The blood goes down the sink drain, into the sewer system.

I am not a mortician, but I work for a medical examiner/coroner. During an autopsy, most blood is drained from the decedent. This is not on purpose, but a result of gravity. Later a mortician may or may not embalm, depending on the wishes of the family.

Autopsies are done on a table that has a drain at one end; this drain is placed over a sink—a regular sink, with a garbage disposal in it. The blood and bodily fluids just drain down the table, into the sink, and down the drain. This goes into the sewer, like every other sink and toilet, and (usually) goes to a water treatment plant.

You may be thinking that this is biohazardous waste and needs to be treated differently. [If] we can’t put oil, or chemicals (like formalin) down the drains due to regulations, why is blood not treated similarly? I would assume because it is effectively handled by the water treatment plants. If it wasn’t, I am sure the regulations would be changed.

Now any items that are soiled with blood—those cannot be thrown away in the regular trash. Most clothing worn by the decedent is either retained for evidence or released with the decedent to the funeral home—even if they were bloody.

But any gauze, medical tubing, papers, etc. that have blood or bodily fluids on them must be thrown away into a biohazardous trash. These are lined with bright red trash liners, and these are placed in a specially marked box and taped closed. These boxes are stacked up in the garage until they are picked up by a specialty garbage company.
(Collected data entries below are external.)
-- ==== Sys2Proof/Machine/Requests.lean ====
section
/-! DEFINITION. Requests in flight: how they are made, in which order they may be performed (R130, R224, R367), what a
release records and an acquire drains (R219 to R221), and how results reach registers. -/

namespace Sys2Proof.Machine

/-! ### Making a request -/

/-- A request of lane `l` of the issuing instruction, neither reading nor writing yet. -/
def mkReq (i : Issue) (l : Nat) (k : ReqKind) : Req :=
  { id := 0, grp := i.grp, core := i.core, slot := i.slot, tid := i.t.tid, ctx := i.t.ctx, seq := i.t.seq, pc := i.pc,
    rgncnt := i.t.rgncnt, lane := l, act := i.act, va := 0, loc := none, n := 0, write := false, read := false,
    strong := false, acq := false, rel := false, scope := .team, relScope := .team, sent := false, shLocs := [], shadow := none, shadowVa := none, fault := 0, info := 0,
    shFault := 0, logged := none, done := false, drains := [], val := 0, vtag := 0,
    born := i.s.clock, img := default, kind := k, word := i.t.word, cache := 2, got := [] }
/-- Send a request: it takes the next number. -/
def post (s : State) (r : Req) : State := { s with nextId := s.nextId + 1, reqs := s.reqs ++ [{ r with id := s.nextId }] }
/-- The request of number `id`. -/
def getReq (s : State) (id : Nat) : Option Req := s.reqs.find? fun r => r.id == id
/-- Replace a request. -/
def putReq (s : State) (r : Req) : State := { s with reqs := s.reqs.map fun q => if q.id = r.id then r else q }
/-- The latency monitor of a request's unit (R459). -/
def monOf (r : Req) : Option Nat :=
  match r.kind with
  | .seqCommit .. | .seqTent .. | .seqConf .. | .seqRd .. | .seqWp .. | .seqRel .. => some monBridle
  | .launch .. | .evAdd .. => some monTask
  | .redeem tk _ drop _ _ _ _ v => if v == some 0 && !drop then none else some (monSlice (bits tk.toNat 63 56))
  | .deliver tk .. => some (monSlice (bits tk.toNat 63 56))
  | _ => match r.loc with | some (.hbm pa) => some (monSlice (sliceOf pa)) | _ => none
/-- Remove a request; its unit counts its latency. -/
def dropReq (s : State) (id : Nat) : State :=
  let s1 := { s with reqs := s.reqs.filter fun q => q.id != id }
  match getReq s id with
  | some r => match monOf r with | some k => monitor s1 k r.born | none => s1
  | none => s1
/-- Ordering flags of an MM access (R75, R216); `rmw` where ORD 0b00 is acq-rel. -/
def ordOf (x : MM) (rmw : Bool) (r : Req) : Req :=
  { r with
    strong := rmw || x.ord != .weak
    acq := x.ord == .acq || (rmw && x.ord == .weak)
    rel := x.ord == .rel || (rmw && x.ord == .weak)
    scope := x.scope
    relScope := x.scope }
/-- The wider of two scopes. -/
def widest (a b : Scope) : Scope := if scopeNum a < scopeNum b then b else a
/-- The parts, of `all` of a transfer, that are performed now, `got` having been performed before: those that `which` names, or all that are left
where it names none (R214, R216). -/
def partsNow (all got which : List Nat) : List Nat :=
  let left := all.filter fun k => !got.contains k
  if which.isEmpty then left else left.filter which.contains
/-- Whether the parts `got` and `now` are all of a transfer. -/
def allParts (all got now : List Nat) : Bool := all.all fun k => got.contains k || now.contains k
/-- Slice-cache policy of an access through record `b` (R33, R75): 0 allocate, 1 allocate and evict first, 2 no allocate. -/
def cachePol (x : MM) (b : BitVec 256) : BitVec 2 := if x.cache = 0 then BitVec.ofNat 2 (bits b.toNat 124 123) else x.cache - 1
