-- ==== Sys2Proof/Machine/Engine.lean ====
section
/-! DEFINITION. The common form of the engine instructions (R300, R302): parameter blocks, completion words and events; the
order of an engine's first access (R228); and the accesses that engines make (R365, R370). -/

namespace Sys2Proof.Machine

/-! ### Parameter blocks (R300) -/

/-- Field of `n` bits at bit `lo` of a 64-B block. -/
def bf (b : List DWord) (lo n : Nat) : Nat := recField b lo n
/-- Flag at bit `k` of a block. -/
def bfb (b : List DWord) (k : Nat) : Bool := recField b k 1 == 1
/-- Whether a byte of the core's scratchpad lies in the team's share, outside the pool. -/
def ownByte (i : Issue) (byte : Nat) : Bool :=
  decide (byte < 2 ^ 20) && scrCheck i.s i.core i.t.wg i.t.ctx i.core (byte / 128) == .ok
/-- Byte of a direct address on the issuing core, if it names that core. -/
def ownAddr (i : Issue) (a : Nat) : Option Nat :=
  if scrZeroOk a && scrCore i.core a == some i.core then some (a % 2 ^ 20) else none
/-- First byte of the parameter block, if its address is allowed. -/
def blockByte (i : Issue) (x : EN) : Option Nat :=
  let w := getWg i.s i.core i.t.wg
  let base : Option Nat :=
    if srcZero x.b then some ((w.shareLine + poolLines w) * 128)
    else ownAddr i ((rdOpd i.s i.t x.b.o false (lowest i.act)).bits.toNat % 2 ^ 32)
  match base with
  | some b => if ownByte i (b + x.imm.toNat) && ownByte i (b + x.imm.toNat + 63) then some (b + x.imm.toNat) else none
  | none => none
/-- The eight words of a block at a byte of the core's scratchpad. -/
def blockWords (s : State) (c byte : Nat) : List DWord :=
  (List.range 8).map fun k => BitVec.ofNat 64 (leNat (getBytes (getCore s c).bytes (byte + 8 * k) 8))
/-- Whether an earlier access of the team still holds the reading of a block at a byte: a store to it (R130), or an acquire (R224). -/
def blockBehind (i : Issue) (byte : Nat) : Bool :=
  let r := { mkReq i 0 (.fil (.v 0) 0) with read := true, loc := some (.scratch i.core byte), n := 64 }
  i.s.reqs.any fun q => q.core == i.core && q.tid == i.t.tid && precedes q r
/-- The completion word's address rule (R302). -/
def tailOk (i : Issue) (b : List DWord) : Bool :=
  !bfb b 511 ||
  (match ownAddr i (bf b 448 32) with
   | some byte => byte % 8 == 0 && ownByte i byte
   | none => false)
/-- Steps 3 to 5 of an instruction with a parameter block: the base, the queue (`ready`), the block's lines, a trap owed from before
(R290), the block's address and the completion word's. -/
def withBlock (i : Issue) (x : EN) (ready : Bool) (owed : Option TrapInfo) (k : List DWord → Res) : Res :=
  match gate i (if srcZero x.b then [] else [rd i x.b false]) [] with
  | some r => r
  | none =>
    let at_ := blockByte i x
    let full := match at_ with
      | some b => lineFull i.s i.core (b / 128) && lineFull i.s i.core ((b + 63) / 128)
      | none => true
    let behind := match at_ with | some b => blockBehind i b | none => false
    if !full && x.b.e then .trap (trapAt 2 i.pc i.act)
    else if !full || !ready || behind then .wait
    else
      match owed, at_ with
      | some ti, _ => .trap ti
      | none, none => .trap (trapAt 1 i.pc i.exec)
      | none, some b =>
        let w := blockWords i.s i.core b
        if tailOk i w then k w else .trap (trapAt 1 i.pc i.exec)
/-- A buffer record that the team has bound (R28). -/
def recIsBound (t : Team) (n : Nat) : Bool := (nget t.bufs n).isSome

/-! ### Completion (R302) -/

/-- Write the completion word of a block's tail, if it asks for one: a weak store with word tags of 63. The launch is then no longer
replayable (R449); in debug mode the old line is logged (R390). -/
def writeCompletion (s : State) (c slot tid ctx seq : Nat) (rgn : DWord) (b : List DWord) (status flags : Nat) : State :=
  if bfb b 511 then
    let byte := bf b 448 32 % 2 ^ 20
    let s0 := undoAt s c slot tid s.nextId rgn (.scratch c byte)
    let x := status % 256 + 256 * (flags % 32) + 2 ^ 32 * bf b 416 32
    let s1 := updCore s0 c fun k => { k with
      bytes := putBytes k.bytes byte (leBytes 8 x),
      tags := nsetD 63 (nsetD 63 k.tags (byte / 4) 63) (byte / 4 + 1) 63 }
    spendReplay s1 ctx seq
  else s
/-- Add to an event of a context (R323, R324). -/
def addEvent (s : State) (ctx n : Nat) (a : DWord) : State :=
  updCtx s ctx fun k => { k with events := nsetD 0 k.events n (ngetD 0 k.events n + a) }
/-- Add 1 to the event of a block's tail, if it asks for it. -/
def signalEvent (s : State) (ctx : Nat) (b : List DWord) : State :=
  if bfb b 510 then addEvent s ctx (bf b 498 12) 1 else s

/-! ### Starting (R18, R228, R382) -/

/-- Whether a context's engines may start or go on: it is neither stopped for pre-emption nor gone (R382). -/
def ctxActive (s : State) (x : Nat) : Bool :=
  s.ctl.mode == .running && ((getCtx s x).st == .running || (getCtx s x).st == .draining)
/-- Whether an engine may make its first access for a command that its team issued when request `first` was next: with ACQ every
earlier access of the team is performed, without it the stores to the core's own scratchpad (R228). -/
def acqReady (s : State) (c tid : Nat) (acq : Bool) (first : Nat) : Bool :=
  s.reqs.all fun q => !(q.core == c && q.tid == tid && decide (q.id < first) && isAccess q && !isTicketRead q &&
    (acq || (q.write && (match q.loc with | some (.scratch k _) => k == c | _ => false))))

/-- Whether what a command with REL lets others observe may be shown: the release orders every earlier access of its team before it, as it
does for any release (R224, R228). -/
def relReady (s : State) (c tid : Nat) (rel : Bool) (first : Nat) : Bool := !rel || acqReady s c tid true first

/-- An acquire part of an instruction waits for the team's logged loads and read-modify-writes (R367). -/
def acqPart (i : Issue) (acq : Bool) : Bool := !acq || teamDone i.s i.core i.t.tid fun q => q.read && unfinished q && !isTicketRead q

/-! ### Accesses -/

/-- The outcome of an engine access: a value, a translation fault with ACC of R369, or a leaf of the other world. -/
inductive Got (α : Type) where
  | ok (x : α)
  | fault (va cause info acc : Nat)
  | world
/-- Who makes an access: its TLB, world, context, and the accesses that firmware has discarded. -/
structure Eng where
  tlb : TlbOf
  wld : Bool
  ctx : Nat
  gone : List Nat
/-- Key of a discarded access (R370). -/
def goneKey (va : Nat) (write : Bool) : Nat := 2 * (va / 65536) + (if write then 1 else 0)
/-- INFO of an engine's fault record (R369): the reason of a PEER fault; else `n`, with bit 63 where a peer's own table faulted (R440). -/
def engInfo (cause info n : Nat) : Nat := if cause = 8 then info else n % 2 ^ 63 + info / 2 ^ 63 * 2 ^ 63
/-- Home of an address for an engine; `none` for a discarded access. A peer device may answer with a fault. -/
def engAt (s : State) (e : Eng) (write : Bool) (va acc : Nat) : Got (Option Loc) × State :=
  if e.gone.contains (goneKey va write) then (.ok none, s)
  else
    let x := translate s e.tlb e.ctx e.wld write va
    match x.1 with
    | .ok l =>
      match l with
      | .remote .. =>
        let s1 := { x.2 with freshCount := x.2.freshCount + 1 }
        match peerRefuses x.2 l write (hostAt x.2 e.tlb e.ctx va) with
        | none => (.ok (some l), s1)
        | some f => (.fault va f.1 f.2 acc, s1)
      | _ => (.ok (some l), x.2)
    | .world => (.world, x.2)
    | .fault c i => (.fault va c i acc, x.2)
    | .multicast _ => (.fault va 8 2 acc, x.2)
/-- Bytes read by an engine, 0 where the access was discarded. -/
def engRead (s : State) (e : Eng) (va n acc : Nat) : Got (List Byte × Option Loc) × State :=
  let x := engAt s e false va acc
  match x.1 with
  | .ok (some l) => (.ok (readLoc x.2 l n, some l), x.2)
  | .ok none => (.ok (List.replicate n 0, none), x.2)
  | .fault v c i a => (.fault v c i a, x.2)
  | .world => (.world, x.2)
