/-! ### Memory sides (R307, R308) -/

/-- Where element number `q` of the image lies. -/
def tPl (s : State) (c wg ctx : Nat) (r : BitVec 256) (b : List DWord) (ez : Nat) (q : Int) : Pl :=
  let base := bf b 320 32
  match bf b 106 2 with
  | 0 => globPl r ez (sx base 32 + q)
  | 1 =>
    match scrCore c base with
    | none => .out
    | some k =>
      let bits := q * (2 ^ (ez + 2) : Nat)
      let x : Int := ((base % 2 ^ 20 : Nat) : Int) + bits / 8
      if !scrZeroOk base || decide (x < 0) || decide ((2 ^ 20 : Int) < x + elBytes ez) then .out
      else
        let n := x.toNat
        match scrCheck s c wg ctx k (n / 128), scrCheck s c wg ctx k ((n + elBytes ez - 1) / 128) with
        | .world, _ => .other 0
        | _, .world => .other 0
        | .ok, .ok => .scr k n (if ez = 0 then (q % 2).toNat else 0)
        | _, _ => .out
  | _ => wstPl s (getCore s c).world base ez (q * (2 ^ (ez + 2) : Nat))
/-- Element numbers of a dense image. -/
def denseQ (r c : Nat) (ld : Int) : List Int :=
  (List.range c).flatMap fun j => (List.range r).map fun i => (i : Int) + (j : Int) * ld
/-- Element numbers of a factor image [U ∣ V] of rank `k`. -/
def factorQ (r c k : Nat) (ld : Int) : List Int :=
  denseQ r k ld ++ (List.range k).flatMap fun j => (List.range c).map fun i => (i : Int) + ((k + j : Nat) : Int) * ld
/-- Whether the memory side rejects the image: MSIDE 3, ESIZE, world of the record, OOBTRAP. -/
def sideBad (s : State) (c : Nat) (b : List DWord) (r : BitVec 256) (ez : Nat) (pls : List Pl) : Bool :=
  bf b 106 2 == 3 || (pls.any fun p => match p with | .other _ => true | _ => false) ||
  (bf b 106 2 == 0 && (2 ^ brEsize r != elBytes ez || brWld r != (getCore s c).world || (brOobTrap r && pls.any (· == .out))))
/-- Out-of-bounds places. -/
def plOuts (pls : List Pl) : Nat := (pls.filter (· == .out)).length
/-- Whether an image's elements of format `sf` have shadow bytes (R62, R308). -/
def sideTag (b : List DWord) (r : BitVec 256) : Bool := bf b 106 2 == 0 && brT r

/-! ### Running an operation -/

/-- How an operation stands when it is asked to commit. -/
inductive TRun where
  | wait
  | fault (s : State) (va cause info acc : Nat)
  | done (s : State) (r : TRes)
/-- Who makes the engine's accesses. -/
def tEng (s : State) (c : Nat) (o : TileOp) : Eng := ⟨.core c, (getCore s c).world, o.ctx, o.gone⟩
/-- Record of a global memory side. -/
def tRec (o : TileOp) : BitVec 256 := ngetD 0 o.recs (bf o.blk 102 4)
/-- The places of the image that TLD and TLR read, in its order (R307). -/
def loadPls (s : State) (c : Nat) (ws : List DWord) (o : TileOp) (t : Tile) (low : Bool) : List Pl :=
  let ld := bfs o.blk 352
  (if low then factorQ t.rows t.cols (bf o.blk 108 5) ld else denseQ t.rows t.cols ld).map
    (tPl s c o.wg o.ctx (tRec o) o.blk (sfEz (tSF ws t)))
/-- Whether the elements that a load reads have tags in shadow bytes. -/
def loadTagged (ws : List DWord) (o : TileOp) (t : Tile) : Bool := sideTag o.blk (tRec o) && sfP (tSF ws t) != 63
/-- The status with which a load ends before it reads; none where it reads (R307). -/
def loadBad (s : State) (c : Nat) (ws : List DWord) (o : TileOp) (t : Tile) (low : Bool) : Option Nat :=
  if tBad o.blk || t.kind == 3 then some 3
  else if low && !hasL (tFmt ws t) then some 2
  else if sideBad s c o.blk (tRec o) (sfEz (tSF ws t)) (loadPls s c ws o t low) then some 3
  else none
/-- The accesses that a load makes. -/
def loadAccs (s : State) (c : Nat) (ws : List DWord) (o : TileOp) (t : Tile) (low : Bool) : List Acc :=
  accsOf (loadTagged ws o t) (elBytes (sfEz (tSF ws t))) (loadPls s c ws o t low)
/-- What has been read ahead of the commit of an operation whose accesses are `as`. -/
def opAhead (o : TileOp) (as : List Acc) (a : Acc) : Option Nat := aheadOf o.early (as.idxOf a)
/-- A launch has taken what accesses read, poisoned or not (R448). -/
def takeAccs (s : State) (o : TileOp) (vs : List (Acc × Nat × Option Loc)) : State :=
  if vs.any fun v => v.2.1.testBit 77 then takePoison s o.ctx o.seq else s
/-- TLD and TLR (R307). -/
def runLoad (s : State) (c : Nat) (ws : List DWord) (o : TileOp) (t : Tile) (low : Bool) : TRun :=
  let sf := tSF ws t
  let rank := bf o.blk 108 5
  match loadBad s c ws o t low with
  | some st => .done s (.fail st)
  | none =>
    let pls := loadPls s c ws o t low
    let as := loadAccs s c ws o t low
    let ahead := opAhead o as
    if as.any fun a => (ahead a).isNone && accWaits s true a then .wait
    else
      let x := accAll (tEng s c o) ahead as s
      match x.1 with
      | .fault v k i a => .fault x.2 v k i a
      | .world => .done x.2 (.fail 3)
      | .ok vs =>
        let get := accVal vs
        let s2 := tallyLines (addOob (takeAccs x.2 o vs) c o.slot o.tid (plOuts pls)) 0 (recPol (tRec o)) (accLocs vs)
        let vals : List DWord := pls.map fun p => BitVec.ofNat 64 (elBits (sfEz sf) get p)
        let tag := if sfP sf = 63 then 63 else pls.foldl (fun a p => min a (elTag (sfP sf) (loadTagged ws o t) get p)) 63
        if !low then .done s2 (.ok 1 0 ⟨vals, [], []⟩ tag 0)
        else
          let n := t.rows * rank
          .done s2 (storeL ws t (wide sf (cols t.rows rank (vals.take n))) (wide sf (cols t.cols rank (vals.drop n)))
            (some (vals.take n, vals.drop n)) tag 0)
/-- Elements that TST stores: numbers, bits and flags (R308). -/
def stEls (ws : List DWord) (t : Tile) (fct : Bool) (ld : Int) : List (Int × Nat) × Nat :=
  if fct then ((factorQ t.rows t.cols t.rank ld).zip ((t.val.u ++ t.val.v).map (·.toNat)), 0)
  else
    let q := denseQ t.rows t.cols ld
    match tvOf ws t with
    | .d m => (q.zip (m.flatMap id), 0)
    | .z => (q.map fun n => (n, 0), 0)
    | .l u v =>
      let d := densify (tSF ws t) (slotMode (recSlot ws t.slot.toNat)) t.rows t.cols u v
      (q.zip (d.1.flatMap id), d.2 ||| tvFl ws t)
/-- The elements that TST writes with the tile's tag, and the flags of their conversion (R308). -/
def storeEls (s : State) (c : Nat) (ws : List DWord) (o : TileOp) (t : Tile) : List OutEl × Nat :=
  let e := stEls ws t (bfb o.blk 29) (bfs o.blk 352)
  (e.1.map fun x => ⟨tPl s c o.wg o.ctx (tRec o) o.blk (sfEz (tSF ws t)) x.1, x.2, t.tag, t.tag, false⟩, e.2)
/-- Whether TST ends with BADDESC (R308). -/
def storeBad (s : State) (c : Nat) (ws : List DWord) (o : TileOp) (t : Tile) : Bool :=
  let b := o.blk
  tBad b || t.kind == 3 || bf b 106 2 == 2 || (bfb b 29 && t.kind != 2) ||
    sideBad s c b (tRec o) (sfEz (tSF ws t)) ((storeEls s c ws o t).1.map (·.pl))
/-- The accesses that TST makes. -/
def storeAccs (s : State) (c : Nat) (ws : List DWord) (o : TileOp) (t : Tile) : List Acc :=
  accsOf (sideTag o.blk (tRec o)) (elBytes (sfEz (tSF ws t))) ((storeEls s c ws o t).1.map (·.pl))
/-- Accesses of TST, those that `which` names or all that are left, write at their homes. -/
def storeSome (s : State) (c : Nat) (ws : List DWord) (o : TileOp) (t : Tile) (which : List Nat) : TRun :=
  let as := storeAccs s c ws o t
  let now := (accLeft as.length o.placed which).filterMap (as[·]?)
  if now.any (accWaits s false) then .wait
  else
    let x := accHomes (tEng s c o) now s
    match x.1 with
    | .fault v k i a => .fault x.2 v k i a
    | .world => .done x.2 (.fail 3)
    | .ok hs =>
      let s1 := hs.foldl (putAcc (fun s va n l => noteWrite s o.ctx o.seq va n l) (sfEz (tSF ws t)) (storeEls s c ws o t).1) x.2
      .done (tallyLines s1 1 (recPol (tRec o)) (hs.filterMap (·.2))) .keep
/-- TST (R308). -/
def runStore (s : State) (c : Nat) (ws : List DWord) (o : TileOp) (t : Tile) : TRun :=
  if storeBad s c ws o t then .done s (.fail 3)
  else
    match storeSome s c ws o t [] with
    | .done s1 .keep =>
      let e := storeEls s c ws o t
      let s2 := addOob s1 c o.slot o.tid (plOuts (e.1.map (·.pl)))
      .done (updTeam s2 c o.slot fun u => if u.tid = o.tid then { u with fltstat := u.fltstat ||| BitVec.ofNat 64 (e.2 % 32) } else u) .keep
    | r => r
/-- The lowest cluster-bound level of a launch (R286). -/
def clusterLevel (ws : List DWord) : Option Nat := (List.range 8).find? fun n => decide (2 ≤ n) && decide (n ≤ recTop ws) && recBind ws n == 1
/-- The workgroup on core `k` of the cluster in the same unit as workgroup `w` of core `c` (R286). -/
def remoteWg (s : State) (c : Nat) (w : Wg) (ws : List DWord) (k : Nat) : Option (Nat × Wg) :=
  match clusterLevel ws with
  | none => none
  | some L =>
    let g := clusterOf c * Config.coresPerCluster + k
    let q := getCore s g
    let key (x : Wg) : List Nat := x.unit.drop (L - wgLevel ws)
    let ok (x : Wg) : Bool := x.ctx == w.ctx && x.seq == w.seq && key x == key w && x.ended.length != x.teams
    match q.teams.find? fun e => q.wgs.any fun x => x.id == e.2.wg && ok x with
    | some e => some (g, getWg s g e.2.wg)
    | none => none
/-- Remote flag, core and tile of operand A (0) or B (1) (R303). -/
def operandOf (b : List DWord) (which : Nat) : Bool × Nat × Nat :=
  if which = 0 then (bfb b 49, bf b 44 5, bf b 32 6) else (bfb b 55, bf b 50 5, bf b 38 6)
/-- An operand: a local tile, a tile served, REMOTE where no workgroup has it, or not yet served. -/
inductive TArg where
  | tile (t : Tile)
  | remote
  | wait
def argOf (s : State) (c : Nat) (w : Wg) (ws : List DWord) (o : TileOp) (which : Nat) : TArg :=
  let x := operandOf o.blk which
  if !x.1 then .tile (fullTile s c w ws x.2.2)
  else match if which = 0 then o.remA else o.remB with
    | some t => .tile t
    | none => if decide (x.2.1 < 24) && (remoteWg s c w ws x.2.1).isSome then .wait else .remote
/-- First granule of the dense storage that an operation's groups enter: allocated ahead, or the destination's own (R297). -/
def denseAt (o : TileOp) (t : Tile) : Nat := o.room.getD t.uofs
/-- What a product needs, with the scales of `sc`, for the groups up to `hi`: the groups done are those that KPROG counts (R298). -/
def mulIn (s : State) (c : Nat) (w : Wg) (ws : List DWord) (o : TileOp) (t : Tile) (hi : Nat) (sc : List Nat × List Nat) : MulIn :=
  let f (xs : List Nat) : List FV := xs.map (decF fp32)
  let old := if t.kprog = 0 then []
    else poolMat (getCore s c).bytes (granuleByte w (denseAt o t)) (tWidth ws t) (native (tFmt ws t)) t.rows t.cols
  ⟨nth 0 o.blk 2, nth 0 o.blk 3, f sc.1, f sc.2, t.kprog, hi, old, s.freshCount⟩
/-- The places of the scales of a dense product: one for each row of A and column of B, or one for all under SCALE = 2 (R293). -/
def scalePls (ws : List DWord) (o : TileOp) (t a b : Tile) : List Pl :=
  let slot := recSlot ws t.slot.toNat
  let side (lo n : Nat) : List Pl :=
    (List.range n).map fun k => globPl (ngetD 0 o.recs (slotScb slot)) 3 (sx (bf o.blk lo 32) 32 + (if slotScale slot = 2 then 0 else (k : Int)))
  side 256 a.rows ++ side 288 b.cols
/-- Whether a product reads scales (R293). -/
def takesScales (ws : List DWord) (o : TileOp) (t a b : Tile) : Bool :=
  isDense a b (nth 0 o.blk 2) && slotScale (recSlot ws t.slot.toNat) != 0 && t.kind != 3 && o.scs.isNone
/-- The scales of a dense product, as FP32 bits, read before its first group (R293). A record of the other world gives WORLD (R34). -/
def mulScales (s : State) (c : Nat) (ws : List DWord) (o : TileOp) (t a b : Tile) : State × Got (List Nat × List Nat) :=
  let r := ngetD 0 o.recs (slotScb (recSlot ws t.slot.toNat))
  if !takesScales ws o t a b then (s, .ok (o.scs.getD ([], [])))
  else if brWld r != (getCore s c).world then (s, .world)
  else
    let pls := scalePls ws o t a b
    let as := accsOf false 4 pls
    let x := accAll (tEng s c o) (opAhead o as) as s
    match x.1 with
    | .fault v k i q => (x.2, .fault v k i q)
    | .world => (x.2, .world)
    | .ok vs =>
      let xs := pls.map (elBits 3 (accVal vs))
      (tallyLines (takeAccs x.2 o vs) 0 (recPol r) (accLocs vs), .ok (xs.take a.rows, xs.drop a.rows))
/-- TMUL and TADD (R309). -/
def runMul (s : State) (c : Nat) (w : Wg) (ws : List DWord) (o : TileOp) (t : Tile) (mul : Bool) : TRun :=
  let b := o.blk
  if tBad b || (bf b 64 32 != 0 && !bfb b 49 && !(mul && bfb b 55)) then .done s (.fail 3)
  else
    match argOf s c w ws o 0, if mul then argOf s c w ws o 1 else .tile noTile with
    | .remote, _ => .done s (.fail 4)
    | _, .remote => .done s (.fail 4)
    | .tile a, .tile bt =>
      if mul then
        let x := mulScales s c ws o t a bt
        match x.2 with
        | .fault v k i q => .fault x.1 v k i q
        | .world => .done x.1 (.fail 3)
        | .ok sc =>
          let fast := isDense a bt (nth 0 b 2) && slotFast (recSlot ws t.slot.toNat)
          .done (if fast then { x.1 with freshCount := x.1.freshCount + t.rows * t.cols } else x.1)
            (mulRes ws a bt t (mulIn x.1 c w ws o t 8 sc))
      else .done s (addRes ws a t (mulIn s c w ws o t 8 ([], [])))
    | _, _ => .wait
/-- The tile whose descriptor takes the status (R304). -/
def statusTile (o : TileOp) : Nat := match o.kind with | .tst => o.src | _ => o.dst
/-- Run an operation from its operands. -/
def runOp (s : State) (c : Nat) (o : TileOp) : TRun :=
  let w := getWg s c o.wg
  let ws := (getLaunch s o.ctx o.seq).words
  let t := fullTile s c w ws (statusTile o)
  match o.kind with
  | .talloc => .done s (allocRes ws t o.fslot o.blk)
  | .tfree => .done s (.desc noTile)
  | .tzero => .done s (if t.kind = 3 then .fail 3 else .ok 0 0 ⟨[], [], []⟩ 0 0)
  | .tld => runLoad s c ws o t false
  | .tlr => runLoad s c ws o t true
  | .tst => runStore s c ws o t
  | .tmul => runMul s c w ws o t true
  | .tadd => runMul s c w ws o t false
  | .trnd => .done s (rndRes ws t)
  | .tdns => .done s (dnsRes ws t)
  | .tfac => .done s (facRes ws t)
  | .ttrs how => .done s (trsRes ws (fullTile s c w ws o.src) t how)
  | .recv x => .done s (recvRes ws t x)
I am not sure, but I am pretty sure they are incinerated.

Additionally anything sharp or pointy—like needles, scalpels, etc.—must go into a rigid “sharps” container. When they are 2/3 full we just toss these into one of the biotrash containers.

The biotrash is treated differently, as, if it went to a landfill, then the blood (and therefore the bloodborne pathogens like Hepatitis and HIV) could be exposed to people or animals. Rain could wash it into untreated water systems.